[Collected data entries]

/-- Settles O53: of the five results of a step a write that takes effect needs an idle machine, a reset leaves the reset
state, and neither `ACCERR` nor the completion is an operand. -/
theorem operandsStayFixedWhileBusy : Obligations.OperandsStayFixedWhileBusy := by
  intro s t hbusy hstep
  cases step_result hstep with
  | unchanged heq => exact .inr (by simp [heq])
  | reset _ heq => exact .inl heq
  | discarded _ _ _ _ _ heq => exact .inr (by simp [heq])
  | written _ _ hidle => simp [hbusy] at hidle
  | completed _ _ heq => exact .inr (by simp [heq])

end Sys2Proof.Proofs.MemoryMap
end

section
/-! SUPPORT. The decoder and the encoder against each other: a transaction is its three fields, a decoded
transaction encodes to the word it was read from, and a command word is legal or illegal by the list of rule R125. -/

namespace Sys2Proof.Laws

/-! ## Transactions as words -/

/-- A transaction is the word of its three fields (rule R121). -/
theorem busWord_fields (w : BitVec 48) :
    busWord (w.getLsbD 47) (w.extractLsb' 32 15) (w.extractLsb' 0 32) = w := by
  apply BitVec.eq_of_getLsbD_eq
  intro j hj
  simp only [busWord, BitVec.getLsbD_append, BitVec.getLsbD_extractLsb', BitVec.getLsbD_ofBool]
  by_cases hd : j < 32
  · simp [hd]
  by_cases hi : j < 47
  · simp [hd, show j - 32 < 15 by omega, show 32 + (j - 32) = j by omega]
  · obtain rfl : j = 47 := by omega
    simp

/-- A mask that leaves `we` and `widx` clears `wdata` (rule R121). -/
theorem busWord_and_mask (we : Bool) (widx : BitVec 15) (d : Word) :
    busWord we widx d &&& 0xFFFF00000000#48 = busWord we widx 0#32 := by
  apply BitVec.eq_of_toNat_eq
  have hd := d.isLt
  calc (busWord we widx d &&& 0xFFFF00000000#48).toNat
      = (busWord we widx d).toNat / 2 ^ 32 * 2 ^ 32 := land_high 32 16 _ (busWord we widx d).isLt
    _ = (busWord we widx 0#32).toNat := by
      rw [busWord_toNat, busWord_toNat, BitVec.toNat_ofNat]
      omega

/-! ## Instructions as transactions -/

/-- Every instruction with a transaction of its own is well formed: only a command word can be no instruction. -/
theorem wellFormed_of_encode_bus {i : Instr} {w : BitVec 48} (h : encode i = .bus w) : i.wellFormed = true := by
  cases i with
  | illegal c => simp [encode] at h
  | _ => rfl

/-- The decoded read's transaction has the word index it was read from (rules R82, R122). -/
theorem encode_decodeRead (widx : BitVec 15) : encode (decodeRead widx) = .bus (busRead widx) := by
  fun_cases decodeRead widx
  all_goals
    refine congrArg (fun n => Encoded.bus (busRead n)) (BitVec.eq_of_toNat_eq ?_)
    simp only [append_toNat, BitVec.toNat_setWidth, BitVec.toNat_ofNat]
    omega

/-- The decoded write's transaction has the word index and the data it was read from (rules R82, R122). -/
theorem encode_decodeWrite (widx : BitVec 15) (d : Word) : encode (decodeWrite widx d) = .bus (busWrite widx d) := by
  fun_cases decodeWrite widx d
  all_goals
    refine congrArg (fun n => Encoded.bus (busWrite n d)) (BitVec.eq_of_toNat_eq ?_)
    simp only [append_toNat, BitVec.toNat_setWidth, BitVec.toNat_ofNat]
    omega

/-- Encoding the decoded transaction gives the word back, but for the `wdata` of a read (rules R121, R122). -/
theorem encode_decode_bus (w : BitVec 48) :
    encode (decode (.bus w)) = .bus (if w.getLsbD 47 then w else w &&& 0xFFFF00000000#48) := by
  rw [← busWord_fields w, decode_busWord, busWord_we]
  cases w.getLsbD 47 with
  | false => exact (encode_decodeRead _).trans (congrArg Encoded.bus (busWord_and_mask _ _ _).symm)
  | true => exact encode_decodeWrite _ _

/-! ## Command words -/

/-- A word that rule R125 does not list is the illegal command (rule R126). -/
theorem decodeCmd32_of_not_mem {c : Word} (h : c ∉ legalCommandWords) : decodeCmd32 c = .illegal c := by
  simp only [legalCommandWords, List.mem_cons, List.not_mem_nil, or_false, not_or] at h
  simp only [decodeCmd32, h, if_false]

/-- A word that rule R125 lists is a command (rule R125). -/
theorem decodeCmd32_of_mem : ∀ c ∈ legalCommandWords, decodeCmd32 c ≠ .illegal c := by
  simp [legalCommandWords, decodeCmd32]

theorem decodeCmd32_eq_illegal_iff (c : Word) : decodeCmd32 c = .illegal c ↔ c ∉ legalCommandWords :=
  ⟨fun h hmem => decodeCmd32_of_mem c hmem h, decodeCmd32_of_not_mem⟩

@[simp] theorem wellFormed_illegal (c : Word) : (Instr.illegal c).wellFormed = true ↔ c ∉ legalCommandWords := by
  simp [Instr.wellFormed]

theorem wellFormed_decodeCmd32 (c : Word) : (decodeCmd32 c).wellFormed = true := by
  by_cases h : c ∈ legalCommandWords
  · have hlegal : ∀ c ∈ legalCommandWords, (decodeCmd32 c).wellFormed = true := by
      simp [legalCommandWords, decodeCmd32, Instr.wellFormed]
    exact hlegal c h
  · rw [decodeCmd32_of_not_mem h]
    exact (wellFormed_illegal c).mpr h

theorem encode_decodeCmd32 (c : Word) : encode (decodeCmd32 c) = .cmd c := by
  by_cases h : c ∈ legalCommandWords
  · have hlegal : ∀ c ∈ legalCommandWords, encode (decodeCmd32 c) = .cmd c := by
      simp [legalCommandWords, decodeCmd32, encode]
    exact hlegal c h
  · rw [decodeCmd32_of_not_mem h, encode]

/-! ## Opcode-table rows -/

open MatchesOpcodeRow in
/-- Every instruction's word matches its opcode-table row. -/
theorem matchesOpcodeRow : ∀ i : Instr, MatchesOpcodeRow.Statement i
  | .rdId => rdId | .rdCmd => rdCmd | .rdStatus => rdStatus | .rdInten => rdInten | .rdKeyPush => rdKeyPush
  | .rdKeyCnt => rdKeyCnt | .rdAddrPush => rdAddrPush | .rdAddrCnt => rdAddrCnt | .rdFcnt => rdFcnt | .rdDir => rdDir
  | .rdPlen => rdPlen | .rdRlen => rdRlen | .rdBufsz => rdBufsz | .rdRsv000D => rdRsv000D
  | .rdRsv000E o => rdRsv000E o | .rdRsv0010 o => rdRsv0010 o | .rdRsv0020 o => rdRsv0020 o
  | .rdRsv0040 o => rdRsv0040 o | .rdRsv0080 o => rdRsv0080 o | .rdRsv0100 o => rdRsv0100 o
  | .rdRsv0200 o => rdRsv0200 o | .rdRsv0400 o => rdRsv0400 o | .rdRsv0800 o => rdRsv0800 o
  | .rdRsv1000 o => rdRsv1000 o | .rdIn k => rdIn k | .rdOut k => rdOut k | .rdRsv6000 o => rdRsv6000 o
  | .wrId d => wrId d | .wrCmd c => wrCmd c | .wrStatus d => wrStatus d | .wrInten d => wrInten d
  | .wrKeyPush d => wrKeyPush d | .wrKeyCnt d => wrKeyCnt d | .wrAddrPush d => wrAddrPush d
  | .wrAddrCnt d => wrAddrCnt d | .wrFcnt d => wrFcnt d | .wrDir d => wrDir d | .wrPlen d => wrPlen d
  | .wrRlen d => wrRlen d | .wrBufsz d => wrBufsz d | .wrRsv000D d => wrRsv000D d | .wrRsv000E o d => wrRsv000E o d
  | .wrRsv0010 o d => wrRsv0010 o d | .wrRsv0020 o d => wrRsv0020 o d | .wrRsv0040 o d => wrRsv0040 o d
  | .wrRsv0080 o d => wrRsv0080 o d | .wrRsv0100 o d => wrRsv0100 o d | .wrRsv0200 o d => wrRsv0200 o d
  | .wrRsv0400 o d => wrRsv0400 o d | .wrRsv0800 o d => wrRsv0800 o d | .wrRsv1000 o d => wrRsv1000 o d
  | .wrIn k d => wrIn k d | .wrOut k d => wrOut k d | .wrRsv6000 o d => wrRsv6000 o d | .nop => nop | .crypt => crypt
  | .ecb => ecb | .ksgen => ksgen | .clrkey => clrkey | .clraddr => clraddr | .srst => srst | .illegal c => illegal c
...
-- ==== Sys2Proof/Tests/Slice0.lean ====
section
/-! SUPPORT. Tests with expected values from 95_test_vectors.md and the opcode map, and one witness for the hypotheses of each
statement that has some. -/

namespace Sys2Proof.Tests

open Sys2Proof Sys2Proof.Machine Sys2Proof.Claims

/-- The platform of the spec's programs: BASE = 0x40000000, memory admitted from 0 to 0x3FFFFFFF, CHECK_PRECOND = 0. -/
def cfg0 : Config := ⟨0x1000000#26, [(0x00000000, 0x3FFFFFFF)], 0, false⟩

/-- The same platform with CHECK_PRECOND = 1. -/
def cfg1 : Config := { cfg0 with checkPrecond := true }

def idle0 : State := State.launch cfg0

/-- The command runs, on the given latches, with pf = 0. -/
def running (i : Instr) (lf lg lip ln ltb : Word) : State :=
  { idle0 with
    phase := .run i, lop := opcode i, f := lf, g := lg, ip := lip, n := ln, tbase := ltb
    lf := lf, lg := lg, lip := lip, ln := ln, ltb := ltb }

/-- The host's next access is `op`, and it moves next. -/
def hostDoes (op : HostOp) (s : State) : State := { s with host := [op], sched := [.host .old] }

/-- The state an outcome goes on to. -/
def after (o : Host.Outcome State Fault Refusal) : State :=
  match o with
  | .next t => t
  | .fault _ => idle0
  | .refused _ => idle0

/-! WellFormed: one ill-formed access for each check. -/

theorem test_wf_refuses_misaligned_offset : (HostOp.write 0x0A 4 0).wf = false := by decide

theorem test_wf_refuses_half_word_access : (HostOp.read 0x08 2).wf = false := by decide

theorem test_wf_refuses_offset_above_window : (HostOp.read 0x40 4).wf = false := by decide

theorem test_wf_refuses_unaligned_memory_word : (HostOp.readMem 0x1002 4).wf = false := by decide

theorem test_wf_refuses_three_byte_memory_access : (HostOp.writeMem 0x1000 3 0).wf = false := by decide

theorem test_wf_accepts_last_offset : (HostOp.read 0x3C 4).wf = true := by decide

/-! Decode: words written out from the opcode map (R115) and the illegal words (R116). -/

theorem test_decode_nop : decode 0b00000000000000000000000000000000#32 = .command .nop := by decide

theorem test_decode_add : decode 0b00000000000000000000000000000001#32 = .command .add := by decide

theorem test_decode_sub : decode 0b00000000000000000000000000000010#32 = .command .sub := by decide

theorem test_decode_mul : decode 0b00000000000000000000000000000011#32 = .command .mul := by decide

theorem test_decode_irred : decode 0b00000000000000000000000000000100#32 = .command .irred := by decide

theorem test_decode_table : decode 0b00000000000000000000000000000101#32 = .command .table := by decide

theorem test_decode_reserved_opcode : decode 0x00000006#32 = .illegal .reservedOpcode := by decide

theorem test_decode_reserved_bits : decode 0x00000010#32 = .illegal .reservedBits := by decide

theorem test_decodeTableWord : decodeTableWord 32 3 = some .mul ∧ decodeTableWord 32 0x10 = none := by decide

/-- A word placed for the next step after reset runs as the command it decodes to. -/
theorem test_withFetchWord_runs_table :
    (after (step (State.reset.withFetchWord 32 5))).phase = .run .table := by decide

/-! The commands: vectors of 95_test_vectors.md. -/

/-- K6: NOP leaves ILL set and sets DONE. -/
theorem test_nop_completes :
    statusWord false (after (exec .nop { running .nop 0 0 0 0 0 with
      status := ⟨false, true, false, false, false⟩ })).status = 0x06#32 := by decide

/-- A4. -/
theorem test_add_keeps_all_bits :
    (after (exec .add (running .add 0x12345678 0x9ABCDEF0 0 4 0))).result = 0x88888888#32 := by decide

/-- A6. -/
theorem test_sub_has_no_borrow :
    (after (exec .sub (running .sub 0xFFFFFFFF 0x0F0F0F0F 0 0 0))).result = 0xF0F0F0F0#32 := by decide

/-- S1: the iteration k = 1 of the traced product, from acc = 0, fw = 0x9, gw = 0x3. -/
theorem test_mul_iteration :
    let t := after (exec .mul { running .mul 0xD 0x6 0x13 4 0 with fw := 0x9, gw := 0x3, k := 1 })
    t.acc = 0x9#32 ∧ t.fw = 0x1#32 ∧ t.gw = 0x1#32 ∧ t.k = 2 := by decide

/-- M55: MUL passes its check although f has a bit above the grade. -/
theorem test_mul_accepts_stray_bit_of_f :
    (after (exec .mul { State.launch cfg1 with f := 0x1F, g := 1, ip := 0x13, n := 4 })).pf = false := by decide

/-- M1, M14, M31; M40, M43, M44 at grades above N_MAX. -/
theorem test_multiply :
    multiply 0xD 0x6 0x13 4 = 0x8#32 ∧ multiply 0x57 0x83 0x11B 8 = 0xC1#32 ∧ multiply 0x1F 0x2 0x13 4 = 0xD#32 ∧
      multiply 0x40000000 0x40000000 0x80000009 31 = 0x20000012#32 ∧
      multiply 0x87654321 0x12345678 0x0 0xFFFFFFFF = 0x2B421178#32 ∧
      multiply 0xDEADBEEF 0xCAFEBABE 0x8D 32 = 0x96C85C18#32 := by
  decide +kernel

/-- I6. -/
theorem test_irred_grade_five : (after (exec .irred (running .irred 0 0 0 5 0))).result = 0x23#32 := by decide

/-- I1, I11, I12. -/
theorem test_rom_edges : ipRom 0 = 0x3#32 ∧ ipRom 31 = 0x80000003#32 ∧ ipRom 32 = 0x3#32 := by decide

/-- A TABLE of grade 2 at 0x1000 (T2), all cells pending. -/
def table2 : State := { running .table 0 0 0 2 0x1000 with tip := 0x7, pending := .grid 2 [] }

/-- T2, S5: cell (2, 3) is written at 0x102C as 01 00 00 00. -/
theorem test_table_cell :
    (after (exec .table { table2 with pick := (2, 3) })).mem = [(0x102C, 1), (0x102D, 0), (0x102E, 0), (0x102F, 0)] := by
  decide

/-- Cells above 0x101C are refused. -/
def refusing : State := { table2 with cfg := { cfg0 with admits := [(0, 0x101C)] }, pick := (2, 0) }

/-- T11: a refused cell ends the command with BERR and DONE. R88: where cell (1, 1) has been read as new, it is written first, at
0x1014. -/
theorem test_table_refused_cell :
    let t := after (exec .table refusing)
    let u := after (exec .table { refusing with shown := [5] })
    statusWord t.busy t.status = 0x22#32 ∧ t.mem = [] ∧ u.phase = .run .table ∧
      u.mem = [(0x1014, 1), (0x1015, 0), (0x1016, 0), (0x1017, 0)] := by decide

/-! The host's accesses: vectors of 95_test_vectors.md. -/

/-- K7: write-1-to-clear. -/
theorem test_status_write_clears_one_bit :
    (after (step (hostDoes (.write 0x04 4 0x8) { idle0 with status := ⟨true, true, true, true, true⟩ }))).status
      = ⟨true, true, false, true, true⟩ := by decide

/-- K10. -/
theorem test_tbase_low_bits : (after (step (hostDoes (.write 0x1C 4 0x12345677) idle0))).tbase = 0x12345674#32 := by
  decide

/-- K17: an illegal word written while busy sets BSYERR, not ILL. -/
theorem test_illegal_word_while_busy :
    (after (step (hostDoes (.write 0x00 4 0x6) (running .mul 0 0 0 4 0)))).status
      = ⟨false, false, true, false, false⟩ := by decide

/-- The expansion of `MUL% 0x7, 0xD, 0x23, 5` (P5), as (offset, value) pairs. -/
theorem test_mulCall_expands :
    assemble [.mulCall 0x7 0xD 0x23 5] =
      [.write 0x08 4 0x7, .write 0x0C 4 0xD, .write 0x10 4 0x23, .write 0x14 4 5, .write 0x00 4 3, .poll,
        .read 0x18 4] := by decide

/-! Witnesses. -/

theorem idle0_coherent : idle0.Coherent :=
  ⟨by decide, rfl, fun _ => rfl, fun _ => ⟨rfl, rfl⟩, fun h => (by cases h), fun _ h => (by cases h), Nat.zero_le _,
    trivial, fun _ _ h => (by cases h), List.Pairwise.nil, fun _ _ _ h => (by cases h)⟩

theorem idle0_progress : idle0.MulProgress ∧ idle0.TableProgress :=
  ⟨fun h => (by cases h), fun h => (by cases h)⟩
==
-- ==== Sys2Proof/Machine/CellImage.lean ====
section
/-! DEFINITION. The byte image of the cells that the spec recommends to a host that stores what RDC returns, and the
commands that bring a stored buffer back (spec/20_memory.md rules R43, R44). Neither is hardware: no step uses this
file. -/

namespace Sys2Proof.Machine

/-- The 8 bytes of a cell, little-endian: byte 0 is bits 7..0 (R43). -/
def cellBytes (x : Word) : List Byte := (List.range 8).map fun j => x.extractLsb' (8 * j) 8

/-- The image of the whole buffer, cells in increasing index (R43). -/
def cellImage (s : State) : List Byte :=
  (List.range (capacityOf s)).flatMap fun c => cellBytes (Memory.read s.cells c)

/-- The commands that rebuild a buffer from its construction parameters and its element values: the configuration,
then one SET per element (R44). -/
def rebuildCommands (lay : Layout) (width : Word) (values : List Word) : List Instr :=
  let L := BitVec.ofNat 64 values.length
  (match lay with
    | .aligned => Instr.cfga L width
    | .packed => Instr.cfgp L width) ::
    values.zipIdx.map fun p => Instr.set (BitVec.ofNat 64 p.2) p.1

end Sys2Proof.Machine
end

▸ Activity
From the line that has "cases w.getLsbD 47 with" through the line that has "rdInten | .rdKeyPush => rdKeyPush", copy every line exactly as it appears above, and leave out all others.

▸ Expected answer
  cases w.getLsbD 47 with
  | false => exact (encode_decodeRead _).trans (congrArg Encoded.bus (busWord_and_mask _ _ _).symm)
  | true => exact encode_decodeWrite _ _

/-! ## Command words -/

/-- A word that rule R125 does not list is the illegal command (rule R126). -/
theorem decodeCmd32_of_not_mem {c : Word} (h : c ∉ legalCommandWords) : decodeCmd32 c = .illegal c := by
  simp only [legalCommandWords, List.mem_cons, List.not_mem_nil, or_false, not_or] at h
  simp only [decodeCmd32, h, if_false]

/-- A word that rule R125 lists is a command (rule R125). -/
theorem decodeCmd32_of_mem : ∀ c ∈ legalCommandWords, decodeCmd32 c ≠ .illegal c := by
  simp [legalCommandWords, decodeCmd32]

theorem decodeCmd32_eq_illegal_iff (c : Word) : decodeCmd32 c = .illegal c ↔ c ∉ legalCommandWords :=
  ⟨fun h hmem => decodeCmd32_of_mem c hmem h, decodeCmd32_of_not_mem⟩

@[simp] theorem wellFormed_illegal (c : Word) : (Instr.illegal c).wellFormed = true ↔ c ∉ legalCommandWords := by
  simp [Instr.wellFormed]

theorem wellFormed_decodeCmd32 (c : Word) : (decodeCmd32 c).wellFormed = true := by
  by_cases h : c ∈ legalCommandWords
  · have hlegal : ∀ c ∈ legalCommandWords, (decodeCmd32 c).wellFormed = true := by
      simp [legalCommandWords, decodeCmd32, Instr.wellFormed]
    exact hlegal c h
  · rw [decodeCmd32_of_not_mem h]
    exact (wellFormed_illegal c).mpr h

theorem encode_decodeCmd32 (c : Word) : encode (decodeCmd32 c) = .cmd c := by
  by_cases h : c ∈ legalCommandWords
  · have hlegal : ∀ c ∈ legalCommandWords, encode (decodeCmd32 c) = .cmd c := by
      simp [legalCommandWords, decodeCmd32, encode]
    exact hlegal c h
  · rw [decodeCmd32_of_not_mem h, encode]

/-! ## Opcode-table rows -/

open MatchesOpcodeRow in
/-- Every instruction's word matches its opcode-table row. -/
theorem matchesOpcodeRow : ∀ i : Instr, MatchesOpcodeRow.Statement i
  | .rdId => rdId | .rdCmd => rdCmd | .rdStatus => rdStatus | .rdInten => rdInten | .rdKeyPush => rdKeyPush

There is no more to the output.